Fig 2. Source: https://en.wikipedia.org/wiki/Harmonic_oscillator#/media/File:Step_response_for_two-pole_feedback_amplifier.PNG

A: Such data is often fit using a nonlinear mixed effects model (aka, hierarchical model) using a compartment model for the subject-level model and a simple ANOVA model for the treatment-level model.
This is a form of random coefficients model.  Instead of trying to capture the data as a series of averages within each treatment group and time point, you instead try to capture each subject's kinetics curve by condensing that data into the kinetics parameters.  These parameter values then become the thing that responds to treatment and you look at differences of these values among the subjects across treatment groups.
It is an ANOVA where the focus is not on the means-over-time (which are not scientifically interesting) but on the kinetics parameters (which are scientifically interesting).

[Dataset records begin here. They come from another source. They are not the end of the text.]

/-! ### openReader -/

@[simp] theorem openReader_cause (s : State) : (openReader s).cause = s.cause := rfl
@[simp] theorem openReader_m (s : State) : (openReader s).m = s.m := rfl
@[simp] theorem openReader_b (s : State) : (openReader s).b = s.b := rfl
@[simp] theorem openReader_cutoff (s : State) : (openReader s).cutoff = s.cutoff := rfl
@[simp] theorem openReader_mode (s : State) : (openReader s).mode = .read := rfl
@[simp] theorem openReader_acc (s : State) : (openReader s).acc = 0 := rfl
@[simp] theorem openReader_nbits (s : State) : (openReader s).nbits = 0 := rfl
@[simp] theorem openReader_out (s : State) : (openReader s).out = s.out := rfl
@[simp] theorem openReader_sinkCap (s : State) : (openReader s).sinkCap = s.sinkCap := rfl
@[simp] theorem openReader_inp (s : State) : (openReader s).inp = s.env.data := rfl
@[simp] theorem openReader_rpos (s : State) : (openReader s).rpos = 0 := rfl
@[simp] theorem openReader_srate (s : State) : (openReader s).srate = s.srate := rfl
@[simp] theorem openReader_nch (s : State) : (openReader s).nch = s.nch := rfl
@[simp] theorem openReader_bps (s : State) : (openReader s).bps = s.bps := rfl
@[simp] theorem openReader_nsamp (s : State) : (openReader s).nsamp = s.nsamp := rfl
@[simp] theorem openReader_flags (s : State) : (openReader s).flags = s.flags := rfl
@[simp] theorem openReader_rows (s : State) : (openReader s).rows = s.rows := rfl
@[simp] theorem openReader_cols (s : State) : (openReader s).cols = s.cols := rfl
@[simp] theorem openReader_pmode (s : State) : (openReader s).pmode = s.pmode := rfl
@[simp] theorem openReader_sum (s : State) : (openReader s).sum = s.sum := rfl
@[simp] theorem openReader_cnt (s : State) : (openReader s).cnt = s.cnt := rfl
@[simp] theorem openReader_h1 (s : State) : (openReader s).h1 = s.h1 := rfl
@[simp] theorem openReader_h2 (s : State) : (openReader s).h2 = s.h2 := rfl
@[simp] theorem openReader_h3 (s : State) : (openReader s).h3 = s.h3 := rfl
@[simp] theorem openReader_hcnt (s : State) : (openReader s).hcnt = s.hcnt := rfl
@[simp] theorem openReader_areg (s : State) : (openReader s).areg = s.areg := rfl
@[simp] theorem openReader_creg (s : State) : (openReader s).creg = s.creg := rfl
@[simp] theorem openReader_line (s : State) : (openReader s).line = s.line := rfl
@[simp] theorem openReader_phase (s : State) : (openReader s).phase = s.phase := rfl
@[simp] theorem openReader_ch (s : State) : (openReader s).ch = s.ch := rfl
@[simp] theorem openReader_idx (s : State) : (openReader s).idx = s.idx := rfl
@[simp] theorem openReader_row (s : State) : (openReader s).row = s.row := rfl
@[simp] theorem openReader_col (s : State) : (openReader s).col = s.col := rfl
@[simp] theorem openReader_lineDepth (s : State) : (openReader s).lineDepth = s.lineDepth := rfl
@[simp] theorem openReader_pending (s : State) : (openReader s).pending = s.pending := rfl
@[simp] theorem openReader_env (s : State) : (openReader s).env = s.env := rfl
@[simp] theorem openReader_resp (s : State) : (openReader s).resp = s.resp := rfl
@[simp] theorem openReader_serial (s : State) : (openReader s).serial = s.serial := rfl
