/-- Every command but RESET and RDREG STATUS runs under the common prologue (R318). -/
theorem exec_prologue {i : Instr} (hr : i ≠ .reset) (hst : i ≠ .rdreg .status) (s : State) :
    Prologue i s (exec i s) := by
  unfold exec
  cases i with
  | reset => exact absurd rfl hr
  | rdreg r =>
    have hne : r ≠ .status := fun he => hst (he ▸ rfl)
    exact .of_unchecked (if_neg hne) rfl rfl
  | wrreg r opa => exact .of_checked rfl rfl fun ho => if_pos (Nat.not_lt.1 (of_decide_eq_false ho))
  | close => exact .of_unchecked rfl (open_eq_not_closed s) rfl
  | setm opa =>
    refine .of_checked rfl rfl fun ho => ?_
    have hbad := of_decide_eq_false ho
    by_cases h0 : s32 opa ≤ 0
    · exact if_pos h0
    · exact (if_neg h0).trans (if_pos (show (65535 : Int) < s32 opa by omega))
  | encu opa => exact .of_checked rfl rfl fun ho => if_pos (Int.not_le.1 (of_decide_eq_false ho))
  | est1d => exact .of_checked rfl rfl fun ho => if_pos (not_not.1 (of_decide_eq_false ho))
  | est2d => exact .of_checked rfl rfl fun ho => if_pos (not_not.1 (of_decide_eq_false ho))
  | p1push opa => exact .of_checked rfl rfl fun ho => if_neg (ne_true_of_eq_false ho)
  | p1pred k opa =>
    refine .of_checked rfl (Bool.and_true _).symm fun ho => ?_
    obtain ⟨hk, hx⟩ := Bool.or_eq_false_iff.1 ho
    exact (if_neg (of_decide_eq_false hk)).trans (if_neg (ne_true_of_eq_false hx))
  | begin1a => exact .of_checked rfl rfl fun ho => if_neg (ne_true_of_eq_false ho)
  | begin2a => exact .of_checked rfl rfl fun ho => if_neg (ne_true_of_eq_false ho)
  | rsd1 opa opb => exact .of_checked rfl rfl fun ho => congrArg (Res.bind · _) (residual1_bad ho)
  | rsd2 opa => exact .of_checked rfl rfl fun ho => congrArg (Res.bind · _) (residual2_bad ho)
  | wrhdr1 => exact .of_checked rfl (writerIn_eq s _) fun ho => if_neg (ne_true_of_eq_false ho)
  | wrhdr2 => exact .of_checked rfl (writerIn_eq s _) fun ho => if_neg (ne_true_of_eq_false ho)
  | enc1 opa opb => exact .of_checked rfl (writerIn_eq s _) fun ho => congrArg (Res.bind · _) (residual1_bad ho)
  | enc2 opa => exact .of_checked rfl (writerIn_eq s _) fun ho => congrArg (Res.bind · _) (residual2_bad ho)
  | dec1 opa => exact .of_checked rfl (readerIn_eq s _) fun ho => if_pos (by simpa [operandsOk] using ho)
  | rdhdr1 => exact .of_unchecked rfl (readerIn_eq s _) rfl
  | rdhdr2 => exact .of_unchecked rfl (readerIn_eq s _) rfl
  | dec2 => exact .of_unchecked rfl (readerIn_eq s _) rfl
  | _ => exact .of_unchecked rfl rfl rfl

section
variable {i : Instr} {s : State}

/-- Step 1 of the prologue: in the faulted state a command answers the stored cause. -/
theorem exec_faulted {c : Cause} (hc : s.cause = some c) (hr : i ≠ .reset) (hst : i ≠ .rdreg .status) :
    exec i s = .next (respond (.fault c) s) := by
  obtain ⟨body, he, _⟩ := exec_prologue hr hst s
  rw [he, execute_faulted hc]

/-- RESET and RDREG STATUS are legal in every state with every operand. -/
theorem exec_prologue_of_refused (h : legalWhen i s = false ∨ operandsOk i s = false) : Prologue i s (exec i s) := by
  refine exec_prologue ?_ ?_ s
  · rintro rfl
    exact h.elim nofun nofun
  · rintro rfl
    exact h.elim nofun nofun

/-- Step 3: a command that its Legal-when clause excludes. -/
theorem exec_illegal (hc : s.cause = none) (hl : legalWhen i s = false) :
    exec i s = .next (takeFault .illegalCommand s) := by
  obtain ⟨body, he, _⟩ := exec_prologue_of_refused (.inl hl)
  rw [he, hl, Bool.and_false, execute_illegal hc]

/-- Step 4: a legal command whose operands or configuration registers fail their check. -/
theorem exec_bad_operands (hc : s.cause = none) (hw : i.wellFormed = true) (hl : legalWhen i s = true)
    (ho : operandsOk i s = false) : exec i s = .next (takeFault .invalidArgument s) := by
  obtain ⟨body, he, hcheck⟩ := exec_prologue_of_refused (.inr ho)
  rw [he, hw, hl, Bool.and_true, execute_legal hc rfl, hcheck ho, finish_raise]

I would suggest you start by looking up nonlinear mixed-effects models, lmer4, nlme, hierarchical models, etc.  Singer and Willett's book.  Pinhiero and Bates' book.
The data you give is NOT the data fed to the model. You have already summarized into mean curves.  The analysis will begin with each individual's curve.  If I am mistaken about your data and these curves are made up of points that differ for each individual, then this model is not relevant.
I do not know your endpoint well-enough to suggest what type of compartment model you need, though.  And that is usually the real trick in fitting NLME models...getting a model that actually fits the data.